Poi c’è la dimensione normativa. Chi regolamenta l’IA sogna sistemi infallibili, certificabili in ogni situazione, ma la congettura stronca questa fantasia. Se si vuole un’intelligenza artificiale capace di navigare il mondo reale, bisogna accettare che ogni output porta con sé una probabilità non nulla di errore. Il legislatore dovrà quindi passare da una logica di compliance totale a una logica di gestione del rischio, proprio come accade in finanza o ingegneria civile. Non si promette che il ponte non cadrà mai. Si progettano margini di sicurezza e si fa manutenzione.
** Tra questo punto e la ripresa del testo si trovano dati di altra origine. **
-- ==== Sys2Proof/Machine/Mailboxes.lean ====
section
/-! DEFINITION. The housekeeping commands, the registers of the mailbox control block and the mailbox requests and
responses of the fabric (15_mailboxes.md). -/

namespace Sys2Proof.Machine

open Sys2Proof

/-! ### Housekeeping commands (R623, R624) -/

/-- NOP returns its argument block unchanged (R623). -/
def nopBody (c : Cmd) (s : State) : Verdict := .done stOk c.args s

def execNop (mb fails : Nat) (s : State) : Result := act (readCommand 0x0000 mb fails nopBody) s

/-- IDENTITY_GET (R624). -/
def identityGetBody (c : Cmd) (s : State) : Verdict := lenIs c 0 (report (identityWords s) s)

def execIdentityGet (mb fails : Nat) (s : State) : Result := act (readCommand 0x0001 mb fails identityGetBody) s

/-- A source code (R624); 3 is refused before this is asked. -/
def viaOf (n : Nat) : Via := if n = 0 then .pcie else if n = 1 then .fabric else .crier

/-- MAILBOX_CONFIG_SET (R624). -/
def mailboxConfigSetBody (c : Cmd) (s : State) : Verdict :=
  lenIs c 8 <|
    let n := fld (argW c 0) 4 0
    let readOnly := bit (argW c 0) 31
    let src := fld (argW c 1) 9 8
    let vec := fld (argW c 1) 4 0
    let b := box s n
    let newSource := !readOnly && viaOf src != b.source
    let change := !readOnly && (viaOf src != b.source || vec != b.vector)
    argChecks [(4, src == 3 || (newSource && (n == 0 || n == 30 || n == 31)))] <|
      check stNotNow (change && (isActive b || n == c.mb)) <|
        let t := if change then modBox n (fun x => { x with source := viaOf src, vector := vec }) s else s
        .done stOk (leWords (boxWords t n)) t

def execMailboxConfigSet (mb fails : Nat) (s : State) : Result :=
  act (configCommand 0x0002 mb fails mailboxConfigSetBody) s

/-- MAILBOX_STATUS_GET (R624). -/
def mailboxStatusGetBody (c : Cmd) (s : State) : Verdict := lenIs c 0 (report (mailWords s) s)

def execMailboxStatusGet (mb fails : Nat) (s : State) : Result :=
  act (readCommand 0x0003 mb fails mailboxStatusGetBody) s

/-- The subject of a remote call: its (VIA, TRAY, CTAG) (R601). -/
def callSubject (viaCrier : Bool) (tray tag : Nat) : Nat := viaCrier.toNat * 2 ^ 24 + tray * 2 ^ 16 + tag

/-- REMOTE_CALL (R610, R624): the request goes out over the fabric or Crier and the mailbox waits. -/
def remoteCallBody (c : Cmd) (s : State) : Verdict :=
  let via := fld (argW c 0) 31 30
  let tray := fld (argW c 0) 23 16
  let mbx := fld (argW c 0) 4 0
  let tag := fld (argW c 1) 31 16
  let wait := fld (argW c 1) 15 0
  let inner := fld (argW c 4) 11 0
  let crier := via == 1
  if c.len < 40 || c.len != 40 + inner then .refuse stBadArg 0xFFF []
  else
    argChecks [(0, decide (2 ≤ via)), (16, decide ((if crier then 210 else 4024) < inner))] <|
      check stPrecondition (tray == s.tray.number || (crier && !s.crier.enable) ||
          (!crier && (List.range 4).all fun a => (asicSt s a).st != .standby && (asicSt s a).st != .admitted)) <|
        check stBusy (longBusy s 0x0004 (callSubject crier tray tag)) <|
          check stNoRoom (crier && decide (8 ≤ s.crier.queue.length)) <|
            let payload := c.args.drop 8
            let onBus : CFrame := ⟨tray, 1, false, beBytes 4 (transportWord mbx 0 false tag) ++ payload⟩
            let t :=
              if crier then crierQueue onBus s
              else hc8Post (ctrlFrame (ownEid s) (0xC00 + tray) 0 2 tag (transportWord mbx 0 false 0) 0 0 0 payload) s
            let t := modMail (fun m =>
              { m with calls := m.calls ++ [{ mb := c.mb, viaCrier := crier, tray := tray, tag := tag }] }) t
            let units := if wait = 0 then (if crier then 384 else 16) else wait
            .start (callSubject crier tray tag) (units * 1024 * 4096) t

def execRemoteCall (mb fails : Nat) (s : State) : Result := act (readCommand 0x0004 mb fails remoteCallBody) s

/-- SCHEDULED_GET (R624). -/
def scheduledGetBody (c : Cmd) (s : State) : Verdict :=
  lenIs c 0 (report (s.sched.length :: (sortBy (schedLe s.reel.turn) s.sched).flatMap schedEntry) s)

def execScheduledGet (mb fails : Nat) (s : State) : Result := act (readCommand 0x0005 mb fails scheduledGetBody) s

/-- SCHEDULED_CANCEL (R618, R624). -/
def scheduledCancelBody (c : Cmd) (s : State) : Verdict :=
  lenIs c 12 <|
    let kind := fld (argW c 0) 31 28
    let unit := fld (argW c 0) 15 0
    let turn := argTurn c 1
    let hit := s.sched.find? fun a =>
      kindCode a.kind == kind && fld ((schedEntry a).headD 0) 15 0 == unit && a.turn == turn
    argChecks [(0, decide (7 ≤ kind))] <|
      match hit with
      | none => .refuse stNotNow 0xFFF []
      | some a =>
        check stPrecondition a.trayPlaced <|
          check stNotNow (decide (tsub turn s.reel.turn < 4)) (applied (schedCancel a s))

def execScheduledCancel (mb fails : Nat) (s : State) : Result :=
  act (writeCommand 0x0006 mb fails scheduledCancelBody) s

/-- The buffers at a command's execution point: ACCEPT_TURN and ORIGIN stand written in its own header (R595). -/
def memAtPoint (mb : Nat) (s : State) : List Host.Cell :=
  memWrite s.mail.mem (0x1000 * mb + 24) ((doneHeader s mb 0 0 0 0 0).drop 24)

/-- MAILBOX_READ (R624). -/
def mailboxReadBody (c : Cmd) (s : State) : Verdict :=
  lenIs c 8 <|
    let n := fld (argW c 0) 4 0
    let off := fld (argW c 1) 27 16
    let len := fld (argW c 1) 11 0
    argChecks [(4, off % 4 != 0 || len % 4 != 0 || decide (len < 4) || decide (4064 < len) || decide (4096 < off + len))] <|
      .done stOk (tabRead (memAtPoint c.mb s) (0x1000 * n + off) len) s

def execMailboxRead (mb fails : Nat) (s : State) : Result := act (readCommand 0x0007 mb fails mailboxReadBody) s

/-! ### Every other opcode (R625) -/

/-- The opcodes that R625 lists. -/
def knownOpcode (op : Nat) : Bool :=
  let lo := op % 256
  match op / 256 with
  | 0 => decide (lo ≤ 7)
  | 1 => decide (lo ≤ 7)
  | 2 => decide (lo ≤ 8) || lo == 0x80
  | 3 => decide (lo ≤ 6)
  | 4 => decide (lo ≤ 5)
  | 5 => decide (lo ≤ 8)
  | 6 => decide (lo ≤ 7)
  | 7 => decide (lo ≤ 8)
  | 8 => decide (lo ≤ 2) || (decide (0x10 ≤ lo) && decide (lo ≤ 0x12)) || (decide (0x20 ≤ lo) && decide (lo ≤ 0x25))
  | 9 => decide (lo ≤ 4) || (decide (0x20 ≤ lo) && decide (lo ≤ 0x24))
  | 10 => decide (lo ≤ 8)
  | _ => false

/-- A command of an opcode that no chapter lists completes with BAD_OPCODE (R625). -/
def execBadOpcode (mb fails : Nat) (s : State) : Result :=
  act (fun s =>
    if knownOpcode (opcodeOf s mb) then s
    else readCommand (opcodeOf s mb) mb fails (fun _ _ => .refuse stBadOpcode 0xFFF []) s) s

/-! ### Mailbox control registers (R594, R597, R619) -/

/-- BAR0 answers: from CORE on, or in the recovery window (R563, R575). -/
def barUp (s : State) : Bool := coreUp s || s.tray.recovery

/-- A doorbell for a mailbox is accepted (R594). -/
def doorbellOk (n owner : Nat) (s : State) : Bool :=
  let b := box s n
  b.source == .pcie && (b.st == .idle || b.st == .done) && (b.owner == 0 || b.owner == owner) &&
    (!s.tray.recovery || n == 0)

/-- A write to MB_DOORBELL (R594). -/
def doorbell (v : Nat) (s : State) : State :=
  let n := fld v 4 0
  if doorbellOk n (fld v 31 16) s then acceptCommand n .pcie 0 0 0 s
  else modMail (fun m => { m with rejects := sat 32 (m.rejects + 1) }) s

def execMbDoorbell (v : W32) (s : State) : Result := act (fun s => onlyIf (barUp s) (doorbell v.toNat) s) s

/-- A claim: OWNER set where it is 0 (R597). -/
def claimBox (n owner : Nat) (s : State) : State :=
  modBox n (fun b => if b.owner = 0 then { b with owner := owner % 65536 } else b) s

/-- A release: OWNER 0 where it equals the written value (R597). -/
def releaseBox (n owner : Nat) (s : State) : State :=
  modBox n (fun b => if b.owner = owner % 65536 then { b with owner := 0 } else b) s

/-- A forced claim raises MB_FORCED with the old and the new OWNER (R597, R626). -/
def forceBox (n owner : Nat) (s : State) : State :=
  raise 0x0001 [(5, n), (16, (box s n).owner), (16, owner)] (modBox n (fun b => { b with owner := owner % 65536 }) s)

def execMbCtrlClaim (n owner : Nat) (s : State) : Result :=
  act (fun s => onlyIf (barUp s && decide (n < 32)) (claimBox n owner) s) s

def execMbCtrlRelease (n owner : Nat) (s : State) : Result :=
  act (fun s => onlyIf (barUp s && decide (n < 32)) (releaseBox n owner) s) s

def execMbCtrlForce (n owner : Nat) (s : State) : Result :=
  act (fun s => onlyIf (barUp s && decide (n < 32)) (forceBox n owner) s) s

/-! ### Frames for the HC-8 -/

/-- The first frame waiting at an HC-8 fabric interface that a function takes; in a warm restart it is discarded
and counted (R570). -/
def hc8Take (ifc : Nat) (p : Frame → Bool) (k : Frame → State → State) (s : State) : State :=
  let u := ifcUnit ifc
  match (link s u).rxq.find? p with
  | none => s
  | some f =>
    let s' := modLink u (fun l => { l with rxq := l.rxq.erase f }) s
    if !coreUp s then s
    else if s.tray.restart = .warming then count (hc8Ctr 8) 1 s'
    else k f s'

/-- A refusal answered at most once per sender and turn (R607). -/
def refuseFabric (n transport src tag chan : Nat) (s : State) : State :=
  let key := eventKey 0x0B00 + src
  let s' := noteRefused src transport s
  if firstThisTurn key s then useTurn key (hc8Post (responseFrame s n transport src tag chan []) s')
  else noteUnanswered s'

/-- A mailbox request from the fabric (R606, R607). -/
def fabricRequest (f : Frame) (s : State) : State :=
  let n := fld f.w4.toNat 31 27
  match remoteCase n .fabric f.src (ctagOf f) f.payload s with
  | .accept => remoteAccept n .fabric f.src (ctagOf f) f.chan f.payload s
  | .refuse t => refuseFabric n t f.src (ctagOf f) f.chan s
  | .ignore => noteDuplicate s
  | .again p => hc8Post (responseFrame s n 0 f.src (ctagOf f) f.chan p) (noteDuplicate s)

def execMailboxReq (ifc : Nat) (s : State) : Result :=
  act (hc8Take ifc (fun f => f.cls == 0 && ctypeOf f == 2) fabricRequest) s

/-- A response for a running remote call (R610, R624): one word with TRANSPORT and TRUNC, the remote header and
at most 4,028 bytes of the remote result block. -/
def callResponse (viaCrier : Bool) (tray tag transport : Nat) (trunc : Bool) (payload : List Byte) (s : State) : State :=
  match s.mail.calls.find? fun r => r.viaCrier == viaCrier && r.tray == tray && r.tag == tag with
  | none => s
  | some r =>
    match longOf s r.mb with
    | none => s
    | some l =>
      if 5 ≤ transport then s
      else
        let head := payload.take 32
        let len := fld (wordLe head 2) 27 16
        let block := (payload.drop 32).take len
        let cut := trunc || decide (4028 < block.length)
        let result := if transport = 0 then leBytes 4 (put 26 24 transport + put 23 23 cut.toNat) ++ head ++ block.take 4028
          else leBytes 4 (put 26 24 transport + put 23 23 trunc.toNat)
        endLong l stOk result (modMail (fun m => { m with calls := m.calls.erase r }) s)

def execMailboxRsp (ifc : Nat) (s : State) : Result :=
  act (hc8Take ifc (fun f => f.cls == 0 && ctypeOf f == 3) fun f =>
    callResponse false (trayOfEid f.src) (ctagOf f) (fld f.w4.toNat 26 24) (bit f.w4.toNat 23) f.payload) s

end Sys2Proof.Machine
end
Infine, c’è la conseguenza etica più spinosa: chi propone un’IA che promette perfetta affidabilità in ambiti complessi sta ingannando. Sta creando aspettative irrealistiche, alimentando moral hazard, deresponsabilizzando utenti e stakeholder. Floridi, da buon filosofo della responsabilità, propone una via diversa: dichiarare i margini d’errore, progettare fallback e strutture di audit, costruire trasparenza epistemica anziché illusioni deterministiche. È una proposta di etica tecnologica radicale, perché nasce da un limite strutturale, non da un ideale astratto.
Ciò che rende la congettura affascinante è che non è stata ancora provata né smentita. Se qualcuno riuscisse a costruire un sistema che mantenga alta la certezza anche su domini ad altissima complessità, allora potremmo trovarci davanti a un paradigma completamente nuovo. Ma finché questo non accade, Floridi ci costringe a guardare in faccia l’ambiguità delle promesse tecnologiche.
Non è solo una questione tecnica. È una questione di verità e, per una volta, il filosofo riesce a dirla meglio del programmatore.